[GIVEN ENTRIES — start]
-- ==== Sys2Proof/Machine/Transc.lean ====
section
/-! DEFINITION. The special functions of R178 as exact values: each is computed in integer
arithmetic between a lower and an upper bound, with more fraction bits until both bounds agree on
the bits kept. -/

namespace Sys2Proof.Machine

/-- A fixed-point product with `p` fraction bits, rounded down. -/
def fxMul (p : Nat) (a b : Int) : Int := a * b / (2 ^ p : Nat)

/-- The sum of z^(2k+1)/(2k+1) from the power `t` at odd number `k`, `n` terms. -/
def fxAtanhSum (p : Nat) (z2 : Int) : Nat → Nat → Int → Int
  | 0, _, _ => 0
  | n + 1, k, t => t / (k : Int) + fxAtanhSum p z2 n (k + 2) (fxMul p t z2)

/-- 2 atanh z for |z| at most 1/3, within 2^12 units. -/
def fxLog (p : Nat) (z : Int) : Int := 2 * fxAtanhSum p (fxMul p z z) (p / 3 + 4) 1 z

/-- ln 2 with `p` fraction bits, within 2^12 units: 2 atanh (1/3). -/
def fxLn2 (p : Nat) : Int := fxLog p ((2 ^ p : Nat) / 3)

/-- The sum of y^k/k! from the term `t` at `k`, `n` terms. -/
def fxExpSum (p : Nat) (y : Int) : Nat → Nat → Int → Int
  | 0, _, _ => 0
  | n + 1, k, t => t + fxExpSum p y n (k + 1) (fxMul p t y / ((k + 1 : Nat) : Int))

/-- e^y for |y| below 1, within 2^14 units. -/
def fxExp (p : Nat) (y : Int) : Int := fxExpSum p y (p + 4) 0 (2 ^ p : Nat)

/-- `m * 2^e` with `p` fraction bits, rounded down. -/
def fxOf (p : Nat) (m : Nat) (e : Int) : Int :=
  if 0 ≤ e + p then (m * 2 ^ (e + p).toNat : Nat) else (m / 2 ^ (-(e + p)).toNat : Nat)

/-- e^(-y) for y at least 0 given with `p` fraction bits, within 2^18 units: the argument is split
into n ln 2 + r. -/
def fxExpNeg (p : Nat) (y : Int) : Int :=
  let l := fxLn2 p
  let n := (y / l).toNat
  fxExp p (-(y - n * l)) / (2 ^ n : Nat)

/-- Precisions tried one after the other, with 24 guard bits: when both bounds of the value agree
on the bits above the guard, they are the value's leading bits. -/
def ziv (f : Nat → Int) : List Nat → Nat × Int
  | [] => (0, 0)
  | [p] => ((f p / 2 ^ 24).toNat, 24 - (p : Int))
  | p :: p' :: ps =>
    let v := f p
    let lo := (v - 2 ^ 20) / 2 ^ 24
    let hi := (v + 2 ^ 20) / 2 ^ 24
    if lo = hi && 2 ^ 100 ≤ lo then (lo.toNat, 24 - (p : Int)) else ziv f (p' :: ps)

/-- The precisions of `ziv`. -/
def zivSteps : List Nat := [320, 640, 1280, 2560, 5120, 10240]

/-- An inexact magnitude found by `ziv`. -/
def zivVal (neg : Bool) (f : Nat → Int) : FVal :=
  let (m, e) := ziv f zivSteps
  .fin neg m e true

/-- A magnitude just below 2^k or just above it. -/
def nearPow (neg : Bool) (k : Int) (above : Bool) : FVal :=
  .fin neg (if above then 2 ^ 200 else 2 ^ 200 - 1) (k - 200) true

/-- A nonzero magnitude below every subnormal's share of a draw. -/
def tinyVal (neg : Bool) : FVal := .fin neg 0 (-6000) true

/-- The exponent of the leading bit of a nonzero magnitude. -/
def topExp (m : Nat) (e : Int) : Int := (Nat.log2 m : Int) + e

/-- 2^a (R178). -/
def exp2Val (a : FVal) : FVal × FlagSet :=
  match a with
  | .nan s => (.nan false, if s then flagNV else 0)
  | .inf n => (if n then .zero false else .inf false, 0)
  | .fin n m e _ =>
    if m = 0 then (.fin false 1 0 false, 0)
    else if topExp m e ≥ 14 then (if n then tinyVal false else .fin false 1 16384 true, 0)
    else if topExp m e < -220 then (nearPow false 0 (!n), 0)
    else if 0 ≤ e || m % 2 ^ (-e).toNat = 0 then
      -- an integer: exact
      let k : Int := if 0 ≤ e then (m * 2 ^ e.toNat : Nat) else (m / 2 ^ (-e).toNat : Nat)
      (.fin false 1 (if n then -k else k) false, 0)
    else
      -- floor and fraction of the signed argument, the fraction exact over 2^d
      let d := (-e).toNat
      let v : Int := if n then -(m : Int) else m
      let k := v / (2 ^ d : Nat)
      let fr := (v % (2 ^ d : Nat)).toNat
      let r := zivVal false (fun p => fxExp p (fxMul p (fxOf p fr e) (fxLn2 p)))
      (r.scale k, 0)

/-- log2 a (R178). -/
def log2Val (a : FVal) : FVal × FlagSet :=
  match a with
  | .nan s => (.nan false, if s then flagNV else 0)
  | .inf n => if n then (.nan false, flagNV) else (.inf false, 0)
  | .fin n m e _ =>
    if m = 0 then (.inf true, flagDZ)
    else if n then (.nan false, flagNV)
    else
      let k := topExp m e
      if m = 2 ^ Nat.log2 m then (if k = 0 then .zero false else .fin (k < 0) k.natAbs 0 false, 0)
      else
        -- log2 a = k + log2 (m / 2^log2 m), negative when k is negative
        let g := fun p =>
          let one : Int := (2 ^ p : Nat)
          let x := fxOf p m (-(Nat.log2 m : Int))
          let z := (x - one) * one / (x + one)
          let fr := fxLog p z * one / fxLn2 p
          if k < 0 then -(k * one + fr) else k * one + fr
        (zivVal (k < 0) g, 0)

/-- tanh a (R178). -/
def tanhVal (a : FVal) : FVal × FlagSet :=
  match a with
  | .nan s => (.nan false, if s then flagNV else 0)
  | .inf n => (.fin n 1 0 false, 0)
  | .fin n m e _ =>
    if m = 0 then (.zero n, 0)
    else if topExp m e ≥ 8 then (nearPow n 0 false, 0)
    else if topExp m e < -70 then (.fin n (m * 2 ^ 100 - 1) (e - 100) true, 0)
    else
      let g := fun p =>
        let one : Int := (2 ^ p : Nat)
        let t := fxExpNeg p (fxOf p m (e + 1))
        (one - t) * one / (one + t)
      (zivVal n g, 0)

/-- 1 / (1 + e^(-a)) (R178). -/
def sigmVal (a : FVal) : FVal × FlagSet :=
  match a with
  | .nan s => (.nan false, if s then flagNV else 0)
  | .inf n => (if n then .zero false else .fin false 1 0 false, 0)
  | .fin n m e _ =>
    if m = 0 then (.fin false 1 (-1) false, 0)
    else if topExp m e ≥ 12 then (if n then tinyVal false else nearPow false 0 false, 0)
    else if topExp m e < -220 then (nearPow false (-1) (!n), 0)
    else
      let g := fun p =>
        let one : Int := (2 ^ p : Nat)
        let t := fxExpNeg p (fxOf p m e)
        if n then t * one / (one + t) else one * one / (one + t)
      (zivVal false g, 0)

/-- 1 / a (R178). -/
def rcpVal (a : FVal) : FVal × FlagSet := divVal (.fin false 1 0 false) a

/-- 1 / sqrt a (R178). -/
def rsqVal (a : FVal) : FVal × FlagSet :=
  match a with
  | .nan s => (.nan false, if s then flagNV else 0)
  | .inf n => if n then (.nan false, flagNV) else (.zero false, 0)
  | .fin n m e _ =>
    if m = 0 then (.inf n, flagDZ)
    else if n then (.nan false, flagNV)
    else
      -- floor (2^s / sqrt m') with m' at an even exponent
      let e' := if e % 2 = 0 then e else e - 1
      let m' := if e % 2 = 0 then m else 2 * m
      let s := 140 + Nat.log2 m'
      let q := isqrt (2 ^ (2 * s) / m')
      (.fin false q (-(s : Int) - e' / 2) (q * q * m' != 2 ^ (2 * s)), 0)

/-- The function a VFN code 00-06 names (R178). -/
def specialVal : Nat → FVal → FVal × FlagSet
  | 0 => rcpVal | 1 => rsqVal | 2 => sqrtVal | 3 => exp2Val | 4 => log2Val | 5 => tanhVal
  | _ => sigmVal

end Sys2Proof.Machine
end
[GIVEN ENTRIES — finish]
WHAT YOU ARE ASKED TO DO:
Every line of the material above that has the string "FlagSet" needs pulling out.

RESPONSE TO THIS EXERCISE:
def exp2Val (a : FVal) : FVal × FlagSet :=
def log2Val (a : FVal) : FVal × FlagSet :=
def tanhVal (a : FVal) : FVal × FlagSet :=
def sigmVal (a : FVal) : FVal × FlagSet :=
def rcpVal (a : FVal) : FVal × FlagSet := divVal (.fin false 1 0 false) a
def rsqVal (a : FVal) : FVal × FlagSet :=
def specialVal : Nat → FVal → FVal × FlagSet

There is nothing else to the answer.